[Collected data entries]
┄┄┄┄┄┄

-- ==== Sys2Proof/Certificates/Slice0/Obligations.lean ====
section
/-!
DEFINITION. The statements for the provers. Each names the rules of the spec that it formalises; where a value or a
behaviour is the model's own choice, its docstring says so. `Rules.*` gives, for groups of instructions of one shape, what the
rules say of each.
-/
namespace Sys2Proof
open Machine

namespace Rules

/-! ### What the rules give each instruction that computes a result for a thread -/

/-- R279 at 32 bits, on the registers themselves. -/
def sra32 (a : Word) (n : Nat) : Word := a.sshiftRight n
def cond32 (c : ICond) (a b : Word) : Bool :=
  match c with
  | .eq => a == b | .ne => a != b | .lt => a.ult b | .le => a.ule b | .gt => b.ult a | .ge => b.ule a

/-- R278 to R282: the destination of an integer or address instruction, and the registers it receives in a thread. -/
def integer : Instr → Option (Dst × (State → Nat → List Word))
  | .movBase d a => some (.v d, fun s l => [s.reg l a 0])
  | .addBase d a b => some (.v d, fun s l => [s.reg l a 0 + s.reg l b 0])
  | .subBase d a b => some (.v d, fun s l => [s.reg l a 0 - s.reg l b 0])
  | .mulBase d a b => some (.v d, fun s l => [s.reg l a 0 * s.reg l b 0])
  | .andBase d a b => some (.v d, fun s l => [s.reg l a 0 &&& s.reg l b 0])
  | .orBase d a b => some (.v d, fun s l => [s.reg l a 0 ||| s.reg l b 0])
  | .xorBase d a b => some (.v d, fun s l => [s.reg l a 0 ^^^ s.reg l b 0])
  | .shlBase d a b => some (.v d, fun s l => [s.reg l a 0 <<< (s.reg l b 0).toNat])
  | .shrBase d a b => some (.v d, fun s l => [s.reg l a 0 >>> (s.reg l b 0).toNat])
  | .sraBase d a b => some (.v d, fun s l => [sra32 (s.reg l a 0) (s.reg l b 0).toNat])
  | .minBase sg d a b => some (.v d, fun s l =>
      [if (if sg then (s.reg l b 0).slt (s.reg l a 0) else (s.reg l b 0).ult (s.reg l a 0)) then s.reg l b 0 else s.reg l a 0])
  | .maxBase sg d a b => some (.v d, fun s l =>
      [if (if sg then (s.reg l a 0).slt (s.reg l b 0) else (s.reg l a 0).ult (s.reg l b 0)) then s.reg l b 0 else s.reg l a 0])
  | .icmpBase c d a b => some (.v d, fun s l => [if cond32 c (s.reg l a 0) (s.reg l b 0) then 1 else 0])
  | .add t d a b => some (d, fun s l => t.out (s.int t l a + s.int t l b))
  | .sub t d a b => some (d, fun s l => t.out (s.int t l a - s.int t l b))
  | .mul t d a b => some (d, fun s l => t.out (s.int t l a * s.int t l b))
  | .mulhi t d a b => some (d, fun s l => t.out ((s.int t l a * s.int t l b).fdiv ((2 ^ t.width : Nat) : Int)))
  | .mulw t d a b => some (d, fun s l => twoWords (BitVec.ofInt 64 (s.int t l a * s.int t l b)))
  | .mad t d a b c => some (d, fun s l => t.out (s.int t l a * s.int t l b + s.int t l c))
  | .adds t d a b => some (d, fun s l => t.out (max t.least (min t.most (s.int t l a + s.int t l b))))
  | .subs t d a b => some (d, fun s l => t.out (max t.least (min t.most (s.int t l a - s.int t l b))))
  | .abs t d a => some (d, fun s l => t.out (s.int t l a).natAbs)
  | .min t d a b => some (d, fun s l => t.out (if s.int t l a ≤ s.int t l b then s.int t l a else s.int t l b))
  | .max t d a b => some (d, fun s l => t.out (if s.int t l a ≤ s.int t l b then s.int t l b else s.int t l a))
  | .and t d a b => some (d, fun s l => t.out ((s.ibits t l a &&& s.ibits t l b : Nat)))
  | .or t d a b => some (d, fun s l => t.out ((s.ibits t l a ||| s.ibits t l b : Nat)))
  | .xor t d a b => some (d, fun s l => t.out ((s.ibits t l a ^^^ s.ibits t l b : Nat)))
  | .not t d a => some (d, fun s l => t.out (-1 - s.ibits t l a))
  | .shl t d a b => some (d, fun s l => t.out
      (if t.width ≤ (s.reg l b 0).toNat then 0 else (s.ibits t l a : Int) * 2 ^ (s.reg l b 0).toNat))
  | .shr t d a b => some (d, fun s l => t.out
      (if t.width ≤ (s.reg l b 0).toNat then 0 else ((s.ibits t l a / 2 ^ (s.reg l b 0).toNat : Nat) : Int)))
  | .sra t d a b => some (d, fun s l => t.out (shiftArith t.width (s.ibits t l a) (s.reg l b 0).toNat))
  | .rotl t d a b => some (d, fun s l => t.out (rotateUp t.width (s.ibits t l a) (s.reg l b 0).toNat))
  | .popc t d a => some (d, fun s l => [BitVec.ofNat 32 (popcount t.width (s.ibits t l a))])
  | .clz t d a => some (d, fun s l => [BitVec.ofNat 32 (zerosAbove t.width (s.ibits t l a))])
  | .ctz t d a => some (d, fun s l => [BitVec.ofNat 32 (zerosBelow t.width (s.ibits t l a))])
  | .brev t d a => some (d, fun s l => t.out (reverseBits t.width (s.ibits t l a)))
  | .bfe t d a p n => some (d, fun s l => bfeOf t a p n s l)
  | .bfi t d a b p n => some (d, fun s l => t.out (setBits (s.ibits t l b) (p + n) p (s.ibits t l a)))
  | .icmp t c d a b => some (d, fun s l => [if c.holds (s.int t l a) (s.int t l b) then 1 else 0])
  | .sel t d a b c => some (d, fun s l => t.out (if s.reg l c 0 ≠ 0 then s.int t l a else s.int t l b))
  | .lea t d a b sh => some (d, fun s l => twoWords (s.pair l a + BitVec.ofInt 64 (s.int t l b * 2 ^ sh)))
  | .mov t d a => some (d, fun s l => t.out (s.int t l a))
  | _ => none

/-- R295 to R302, R309, R310: the destination register of a floating-point instruction, with the registers and the status
bits that it gives a thread. -/
def float : Instr → Option (Nat × (State → Nat → List Word × Nat))
  | .faddBase t d a b => on t.toFTy .dyn d [a, b] (faddE t.toFTy)
  | .fsubBase t d a b => on t.toFTy .dyn d [a, b] (fsubE t.toFTy)
  | .fmulBase t d a b => on t.toFTy .dyn d [a, b] (fmulE t.toFTy)
  | .fminBase t d a b => on t.toFTy .dyn d [a, b] (fminmaxE false t.toFTy)
  | .fmaxBase t d a b => on t.toFTy .dyn d [a, b] (fminmaxE true t.toFTy)
  | .fadd t r d a b => on t r d [a, b] (faddE t)
  | .fsub t r d a b => on t r d [a, b] (fsubE t)
  | .fmul t r d a b => on t r d [a, b] (fmulE t)
  | .ffma t r d a b c => on t r d [a, b, c] (ffmaE t)
  | .fmin t d a b => on t .dyn d [a, b] (fminmaxE false t)
  | .fmax t d a b => on t .dyn d [a, b] (fminmaxE true t)
  | .fabs t d a => on t .dyn d [a] (fabsE t)
  | .fneg t d a => on t .dyn d [a] (fnegE t)
  | .frnd t r d a => on t r d [a] (frndE t)
  | .lerp t r d a b c => on t r d [a, b, c] (lerpE t)
  | .rcp t d a => on t .dyn d [a] fun e j xs => e.special .rcp t j (xs.headD 0)
  | .rsqrt t d a => on t .dyn d [a] fun e j xs => e.special .rsqrt t j (xs.headD 0)
  | .sqrt t d a => on t .dyn d [a] fun e j xs => e.special .sqrt t j (xs.headD 0)
  | .exp2 t d a => on t .dyn d [a] fun e j xs => e.special .exp2 t j (xs.headD 0)
  | .log2 t d a => on t .dyn d [a] fun e j xs => e.special .log2 t j (xs.headD 0)
  | .tanh t d a => on t .dyn d [a] fun e j xs => e.special .tanh t j (xs.headD 0)
  | .sincospi t d a => some (d, fun s l =>
      let x := elementwise t [a] (fun j xs => (s.fenv l .dyn).special .sin t j (xs.headD 0)) s l
      let y := elementwise t [a] (fun j xs => (s.fenv l .dyn).special .cos t j (xs.headD 0)) s l
      (t.pack x.1 ++ t.pack y.1, x.2 ||| y.2))
  | .fcmpBase c d a b => cmp .f32 c d a b
  | .fcmp t c d a b => cmp t c d a b
  | .cvt t u r d a => some (d, fun s l =>
      let rs := (List.range (cvtCount t u)).map fun j =>
        (s.fenv l r).convert t u (if t = .f64 then 0 else j % t.perReg) (s.cvtElem u l a j)
      (packCvt t (rs.map (·.val)), rs.foldl (fun x y => x ||| y.fl) 0))
  | .cvtfi t u r d a => some (d, fun s l =>
      let x := (s.fenv l r).toInt t u (s.element u l 0 a)
      (t.out x.1, x.2))
  | .cvtif t u r d a => some (d, fun s l =>
      let x := (s.fenv l r).ofInt t (s.int u l a)
      (t.pack [x.val], x.fl))
  | _ => none
where
  on (t : FTy) (r : Rnd) (d : Nat) (srcs : List Src) (f : FEnv → Nat → List Nat → FRes) :
      Option (Nat × (State → Nat → List Word × Nat)) :=
    some (d, fun s l => let x := elementwise t srcs (f (s.fenv l r)) s l; (t.pack x.1, x.2))
  cmp (t : FTy) (c : FCond) (d : Nat) (a b : Src) : Option (Nat × (State → Nat → List Word × Nat)) :=
    some (d, fun s l =>
      let x := elementwise t [a, b] (fcmpE c t (s.fenv l .dyn)) s l
      ([BitVec.ofNat 32 (x.1.zipIdx.foldl (fun n e => n + e.1 * 2 ^ (16 * e.2)) 0)], x.2))

/-- R303, R304, R318: instructions that give a thread one register and raise no status bit. -/
def plain : Instr → Option (Nat × (State → Nat → List Word))
  | .fclass t d a => some (d, fun s l => [BitVec.ofNat 32
      ((List.range t.elems).foldl (fun n j => n + 2 ^ classBit t (s.element t l j a) * 2 ^ (16 * j)) 0)])
  | .fdot2 t d a b c => some (d, fun s l =>
      let el (x : Src) (j : Nat) : FVal :=
        t.fmt.decode (if t = .f32 then (s.reg l x j).toNat else bits (s.reg l x 0).toNat (16 * j + 15) (16 * j))
      [BitVec.ofNat 32 (chunkSumAll (s.reg l c 0).toNat [prodOf (el a 0) (el b 0), prodOf (el a 1) (el b 1)])])
  | .hrand d a b => some (d, fun s l => [hrandOf (s.reg l a 0) (s.reg l a 1) (s.reg l b 0)])
  | _ => none

/-- R274, R275: the value of a special register for a thread of a group of a team whose launch has a record. -/
def special (s : State) (g : Group) (t : Team) (rc : List Word) (l : Nat) : SpecialReg → List Word
  | .lane => [BitVec.ofNat 32 l]
  | .tid => [BitVec.ofNat 32 (32 * g.index + l)]
  | .group => [BitVec.ofNat 32 g.index]
  | .role => [BitVec.ofNat 32 g.role]
  | .team => [BitVec.ofNat 32 t.no]
  | .core => [BitVec.ofNat 32 (if t.det then t.logical + (t.cores.idxOf? g.core).getD 0
                                else g.core)]
  | .nteam => [BitVec.ofNat 32 (LRec.gx rc * LRec.gy rc * LRec.gz rc)]
  | .tx => [BitVec.ofNat 32 (t.no % LRec.gx rc)]
  | .ty => [BitVec.ofNat 32 (t.no / LRec.gx rc % LRec.gy rc)]
  | .tz => [BitVec.ofNat 32 (t.no / LRec.gx rc / LRec.gy rc)]
  | .nx => [BitVec.ofNat 32 (LRec.gx rc)]
  | .ny => [BitVec.ofNat 32 (LRec.gy rc)]
  | .nz => [BitVec.ofNat 32 (LRec.gz rc)]
  | .tpart => [BitVec.ofNat 32 g.tpart]
  | .fmode => [g.fmode]
  | .fstat => [BitVec.ofNat 32 g.fstat]
  | .fseed => [g.fseed]
  | .meet => twoWords (g.lane l).meet
  | .frame => [BitVec.ofNat 32 (g.lane l).f]
  | .clk => twoWords (s.coreAt g.core).clk

/-- R285, R286: where a thread goes that performs an instruction which changes nothing but its program counter. -/
def goTo : Instr → Option (State → Nat → DWord)
  | .nopBase => some fun s _ => s.cur.next
  | .nop => some fun s _ => s.cur.next
  | .braBase x => some fun s _ => s.cur.pc + x
  | .bra x => some fun s _ => s.cur.pc + x
  | .bnzBase a x => some fun s l => if s.reg l a 0 = 0 then s.cur.next else s.cur.pc + x
  | .bnz a x => some fun s l => if s.reg l a 0 = 0 then s.cur.next else s.cur.pc + x
  | .bzBase a x => some fun s l => if s.reg l a 0 = 0 then s.cur.pc + x else s.cur.next
  | .bz a x => some fun s l => if s.reg l a 0 = 0 then s.cur.pc + x else s.cur.next
  | .brxBase a => some fun s l => s.pair l a
  | .brx a => some fun s l => s.pair l a
  | _ => none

┄┄┄┄┄┄

### What to produce:
Retype exactly, and only, the lines above from the one where "[a] (fabsE t)" occurs up to and including the one where "e.special .exp2 t j (xs.headD 0)" occurs.

### Answer area:
  | .fabs t d a => on t .dyn d [a] (fabsE t)
  | .fneg t d a => on t .dyn d [a] (fnegE t)
  | .frnd t r d a => on t r d [a] (frndE t)
  | .lerp t r d a b c => on t r d [a, b, c] (lerpE t)
  | .rcp t d a => on t .dyn d [a] fun e j xs => e.special .rcp t j (xs.headD 0)
  | .rsqrt t d a => on t .dyn d [a] fun e j xs => e.special .rsqrt t j (xs.headD 0)
  | .sqrt t d a => on t .dyn d [a] fun e j xs => e.special .sqrt t j (xs.headD 0)
  | .exp2 t d a => on t .dyn d [a] fun e j xs => e.special .exp2 t j (xs.headD 0)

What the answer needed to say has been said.